Tickets are available at, and donations are accepted at the door. All donations are given to BROC Community Action and are used to help local people in need of fuel oil assistance.

Ski For Heat has raised more than $400,000 in the 18 years since Martha Robertson of Peru founded the nonprofit — the result of Robertson and her twin sister deciding to make donations to worthy causes instead of exchanging gifts on their birthday.

Ski For Heat started in 2001 with a Nordic skiing event, at Wild Wings Touring Center in Peru, and grew to include alpine skiing and snowboarding at Bromley Mountain Ski Resort. The decision not to include the outdoor component this time was made this past fall, Robertson said in a letter on the Ski For Heat website, "after much deliberation and discussion with the board and with deference to family/personal matters."

But the fundraising — with all donations staying local — is definitely continuing. And Stannard, who has cut his performance schedule back to half a dozen benefit shows a year, remains committed to helping Robertson and Ski For Heat with his voice and harmonica.

"It's the power of one. When one person gets it in their head that they're going to move a mountain, the mountain better watch out," Stannard said of Robertson. "This is one of those deals, and frankly it's why I continue doing this show."

Drummer Jeff Salisbury, bassist Kenny B, keyboard player Brad Morgan, guitarists John Falk and Chris Robertson and saxophone player Joe Moore make up this year's batch of Dangerous Bluesmen. And blues singer Gina Coleman, whose memorable guest performance was a highlight of last year's Ski For Heat show, is returning again this year. "She's the real deal and a lot of fun," Stannard said.

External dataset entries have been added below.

-- ==== Sys2Proof/Laws/Step.lean ====
section
/-!
SUPPORT. How the block takes what is presented to it.
-/

namespace Sys2Proof.Machine

@[simp] theorem nextInput_cons (b : Block) (e : HostEvent) (rest : List HostEvent) (rs : List Response) :
    nextInput ⟨b, e :: rest, rs⟩ = some (e, ⟨b, rest, rs⟩) := rfl

@[simp] theorem nextInput_nil (b : Block) (rs : List Response) : nextInput ⟨b, [], rs⟩ = none := rfl

theorem presentedCommand_ok {w : CommandWord} {i : Instr} (h : decode w = .ok i) :
    presentedCommand w = .ok i := by simp [presentedCommand, h]

theorem presentedCommand_error {w : CommandWord} {e : DecodeError} (h : decode w = .error e) :
    presentedCommand w = .error .illegal := by simp [presentedCommand, h]

/-- The word of an opcode-table row is what is presented next. -/
@[simp] theorem withFetchWord_inputs (s : State) (nbits w : Nat) :
    (s.withFetchWord nbits w).inputs = .command (tableWord nbits w) :: s.inputs := rfl

@[simp] theorem withFetchWord_block (s : State) (nbits w : Nat) :
    (s.withFetchWord nbits w).block = s.block := rfl

end Sys2Proof.Machine
end

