/-- 95_test_vectors.md 2.4: the illegal rows, by the reason of R69. -/
theorem test_decode_reserved_bit : decode 0x9D00 = .error .reservedBitSet := by decide
theorem test_decode_reserved_opcode : decode 0x6000 = .error .reservedOpcode := by decide
theorem test_decode_idx_in_format_D : decode 0x2134 = .error .fieldNotZero := by decide
theorem test_decode_imm8_in_format_X : decode 0xA005 = .error .fieldNotZero := by decide
theorem test_table_word : decodeTableWord 16 0x97FF = some (.hld 7 0xFF) := by decide

/-! ### The pure functions (95_test_vectors.md 2.1, 2.2, 2.3) -/

theorem test_lrc_wraps : lrc 0xFF 0xFF 0xFF 0xFF = 0x04 ∧ lrc 0 0 0 0 = 0x00 := by decide
theorem test_lrc_p6 : lrc 0x14 0x64 0x12 0x34 = 0x42 := by decide
theorem test_crc_step : crcStep 0x1234 0x56 = 0x3C40 ∧ crcStep 0xFFFF 0x00 = 0xE1F0 := by
  decide +kernel
theorem test_crc_step_table : crcStepTable 0x1234 0x56 = 0x3C40 := by decide +kernel
theorem test_crc_check_string :
    crc [0x31, 0x32, 0x33, 0x34, 0x35, 0x36, 0x37, 0x38, 0x39] = 0x29B1 := by decide +kernel
theorem test_crc_0123456 : crc [0x30, 0x31, 0x32, 0x33, 0x34, 0x35, 0x36] = 0x88A7 := by
  decide +kernel
theorem test_crc_p2 : crc [1, 2, 3, 4, 5, 6, 7, 8] = 0x4792 := by decide +kernel
theorem test_build : build 0x01 [0x14] = some p1 := by decide +kernel
theorem test_frame_valid : frameValid [0x06, 0x01, 0x01, 0x45, 0xB3, 0x14] = some true := by
  decide +kernel

/-! ### The commands (95_test_vectors.md 2.5, 2.6, 2.7), each one step -/

theorem test_nop : stepped (given 0xB345 1 p1 0x0000) = gives 0xB345 1 p1 ⟨.ok, 0⟩ := by decide +kernel
theorem test_crcinit :
    stepped (given 0x4792 8 p1 0x1000) = gives 0xFFFF 0 p1 ⟨.ok, 0⟩ := by decide +kernel
theorem test_crcb_reaches_256 :
    stepped (given 0xE6DC 255 p1 0x2000) = gives 0x41E8 256 p1 ⟨.ok, 0⟩ := by decide +kernel
theorem test_crcb_saturates :
    stepped (given 0x41E8 256 p1 0x2000) = gives 0xB0E5 256 p1 ⟨.ok, 0⟩ := by decide +kernel
theorem test_crcrd : stepped (given 0xB345 1 p1 0x3000) = gives 0xB345 1 p1 ⟨.ok, 0xB345⟩ := by
  decide +kernel
theorem test_cntrd : stepped (given 0 256 p1 0x4000) = gives 0 256 p1 ⟨.ok, 0x0100⟩ := by decide +kernel
theorem test_lrcrd : stepped (given 0 0 ⟨0x01, 0x14, 0x64, 0x12, 0x34⟩ 0x5000) =
    gives 0 0 ⟨0x01, 0x14, 0x64, 0x12, 0x34⟩ ⟨.ok, 0x0042⟩ := by decide +kernel
theorem test_hclr : stepped (given 0xB345 1 p1 0x8000) = gives 0xB345 1 h0 ⟨.ok, 0⟩ := by decide +kernel
theorem test_hld_last : stepped (given 0 0 h0 0x94FF) =
    gives 0 0 ⟨0x01, 0, 0, 0, 0xFF⟩ ⟨.ok, 0⟩ := by decide +kernel
theorem test_hld_badidx : stepped (given 0 0 p1 0x95AA) = gives 0 0 p1 ⟨.badIdx, 0⟩ := by decide +kernel
theorem test_hrd_last : stepped (given 0 0 p1 0xA400) = gives 0 0 p1 ⟨.ok, 0x00B3⟩ := by decide +kernel
theorem test_hrd_badidx : stepped (given 0 0 p1 0xA600) = gives 0 0 p1 ⟨.badIdx, 0⟩ := by decide +kernel
theorem test_hbuild_255 : stepped (given 0xE6DC 255 h0 0xB007) =
    gives 0xE6DC 255 ⟨0x38, 0x07, 0xFF, 0xDC, 0xE6⟩ ⟨.ok, 0⟩ := by decide +kernel
theorem test_hbuild_lenovf : stepped (given 0x41E8 256 p1 0xB007) =
    gives 0x41E8 256 p1 ⟨.lenOvf, 0⟩ := by decide +kernel
theorem test_hvalid_true : stepped (given 0 0 p1 0xC000) = gives 0 0 p1 ⟨.ok, 1⟩ := by decide +kernel
theorem test_hvalid_empty : stepped (given 0 0 h0 0xC000) = gives 0 0 h0 ⟨.ok, 0⟩ := by decide +kernel
theorem test_pvalid_true :
    stepped (given 0xB345 1 ⟨0, 0, 0x01, 0x45, 0xB3⟩ 0xD000) =
      gives 0xB345 1 ⟨0, 0, 0x01, 0x45, 0xB3⟩ ⟨.ok, 1⟩ := by decide +kernel
theorem test_pvalid_count_does_not_wrap :
    stepped (given 0x41E8 256 ⟨0, 0, 0, 0xE8, 0x41⟩ 0xD000) =
      gives 0x41E8 256 ⟨0, 0, 0, 0xE8, 0x41⟩ ⟨.ok, 0⟩ := by decide +kernel
theorem test_illegal_before_lenovf : stepped (given 0x41E8 256 p1 0xB107) =
    gives 0x41E8 256 p1 ⟨.illegal, 0⟩ := by decide +kernel
theorem test_reset_event : stepped ⟨⟨0xB345, 1, p1⟩, [.reset], []⟩ =
    some ⟨⟨0xFFFF, 0, h0⟩, [], []⟩ := by decide +kernel
theorem test_response_word : responseWord ⟨.lenOvf, 0x0000⟩ = 0x30000 := by decide
theorem test_fetch_word : stepped (State.reset.withFetchWord 16 0xA000) =
    gives 0xFFFF 0 h0 ⟨.ok, 0x0001⟩ := by decide +kernel

/-! ### The assembler (R70, R71, R72; program P6's first pseudo-instruction) -/

theorem test_assemble : assemble "CRCB 0x14 ; one byte\n\nHLD 2, 100".toList =
    .ok [0x2014, 0x9264] := by decide +kernel
theorem test_assemble_pseudo : assemble "CRC 'A', 0x42".toList =
    .ok [0x1000, 0x2041, 0x2042, 0x3000] := by decide +kernel
theorem test_assemble_range : assemble "HLD 8, 0".toList = .error .illFormed := by decide +kernel

/-! ### Witnesses: the hypotheses of each statement are met together -/

theorem witness_EncodeOfDecode : decode 0x9264 = .ok (.hld 2 0x64) := by decide

theorem witness_DecoderFollowsTheOpcodeMap :
    opcodeRow (.hld 0 0) ∈ opcodeMap ∧
      (0x97FF : CommandWord) &&& (opcodeRow (.hld 0 0)).mask = (opcodeRow (.hld 0 0)).pattern := by decide

theorem witness_ReservedOpcodesAreIllegal :
    (given 0 0 h0 0x6000).inputs = .command 0x6000 :: [] ∧
      (0x6000 : CommandWord).extractLsb 15 12 ∈ [0x6#4, 0x7#4, 0xE#4, 0xF#4] ∧
      (0xFFFF : CommandWord).extractLsb 15 12 ∈ [0x6#4, 0x7#4, 0xE#4, 0xF#4] := by decide

theorem witness_NonzeroReservedFieldsAreIllegal :
    (given 0 0 h0 0x1800).inputs = .command 0x1800 :: [] ∧
      (0x1800 : CommandWord).extractLsb 11 11 ≠ 0#1 ∧
      ((0x2134 : CommandWord).extractLsb 15 12 = 0x2#4 ∧
        (0x2134 : CommandWord).extractLsb 10 8 ≠ 0#3) ∧
      ((0xA005 : CommandWord).extractLsb 15 12 = 0xA#4 ∧
        (0xA005 : CommandWord).extractLsb 7 0 ≠ 0#8) := by decide

theorem witness_OnlyTheZeroWordIsNop : decode 0x0000 = .ok .nop := by decide

theorem witness_OneResponseForEveryWord : (given 0 0 h0 0x3000).inputs = .command 0x3000 :: [] := rfl

/-- `HLD 5, 0xAA` ends in an error response. -/
theorem witness_ErrorResponsesChangeNoState :
    (given 0 0 p1 0x95AA).inputs = .command 0x95AA :: [] ∧
      step (given 0 0 p1 0x95AA) = .next ⟨⟨0, 0, p1⟩, [], [⟨.badIdx, 0⟩]⟩ ∧
      (⟨.badIdx, 0⟩ : Response).status ≠ .ok := ⟨rfl, rfl, by decide⟩

/-- Each of the three causes occurs. -/
theorem witness_ErrorCausesOfEveryWord :
    step (given 0 256 p1 0xB807) = .next ⟨⟨0, 256, p1⟩, [], [⟨.illegal, 0⟩]⟩ ∧
      step (given 0 256 p1 0xA500) = .next ⟨⟨0, 256, p1⟩, [], [⟨.badIdx, 0⟩]⟩ ∧
      step (given 0 256 p1 0xB007) = .next ⟨⟨0, 256, p1⟩, [], [⟨.lenOvf, 0⟩]⟩ := ⟨rfl, rfl, rfl⟩

theorem witness_StepRunsTheDecodedCommand :
    (given 0 0 h0 0xC000).inputs = .command 0xC000 :: [] ∧ decode 0xC000 = .ok .hvalid := ⟨rfl, by decide⟩

theorem witness_StepWaitsForInput : State.reset.inputs = [] := rfl

theorem witness_CommandListIsAFold :
    (⟨Block.atReset, [.command 0x2014, .command 0xB001, .reset], []⟩ : State).inputs =
      [0x2014, 0xB001].map .command ++ [.reset] := rfl

/-- An illegal word is presented. -/
theorem witness_NopChangesNothing :
    (given 0xB345 1 p1 0x6000).inputs = .command 0x6000 :: [] ∧ ∀ i, decode 0x6000 ≠ .ok i :=
  ⟨rfl, fun _ h => nomatch h⟩

/-- Also the witness that `CRCINIT` does lower the counter. -/
theorem witness_CrcinitStartsANewComputation :
    CountInRange ⟨0x41E8, 256, h0⟩ ∧
      exec .crcinit ⟨⟨0x41E8, 256, h0⟩, [], []⟩ = .next ⟨⟨0xFFFF, 0, h0⟩, [], [⟨.ok, 0⟩]⟩ ∧
      (0 : Count) < 256 := ⟨by decide, rfl, by decide⟩

theorem witness_CrcbAbsorbsOneByte :
    (0xFFFF : CrcValue) = crc [] ∧ ∃ t, exec (.crcb 0x30) State.reset = .next t :=
  ⟨by decide, _, rfl⟩

theorem witness_CrcrdReadsTheRegister :
    EngineHolds [0x14] ⟨0xB345, 1, p1⟩ ∧ ∃ t, exec .crcinit (given 0x4792 8 p1 0) = .next t :=
  ⟨by decide +kernel, _, rfl⟩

Stannard and his Dangerous Bluesman play Chicago-style blues, with songs by Muddy Waters, Howlin' Wolf and other greats of the genre. The band's members have impressive experience on their resumes: Salisbury, a University of Vermont drum instructor, played with Albert King; Morgan has played with Rutland-based big band Satin & Steel for 40 years; and Moore performed with Wilson Pickett.

"It's definitely not down-and-out 'woe is me' blues. I mean this is music that you can't sit still to," said Robertson. "They're so amazing. You can tell they're having a good time up there, so the audience feeds off of that."

Clark's IGA and Tyler Electric are sponsoring the event, and the suggested donation at the door is $20.

"We ask people to give whatever they can, so if they can give more, we would happily accept that," Robertson said. "If they just filled up their own heating tank and they've got nothing to give, they're welcome to come anyway. It's about community and letting people enjoy what's out there."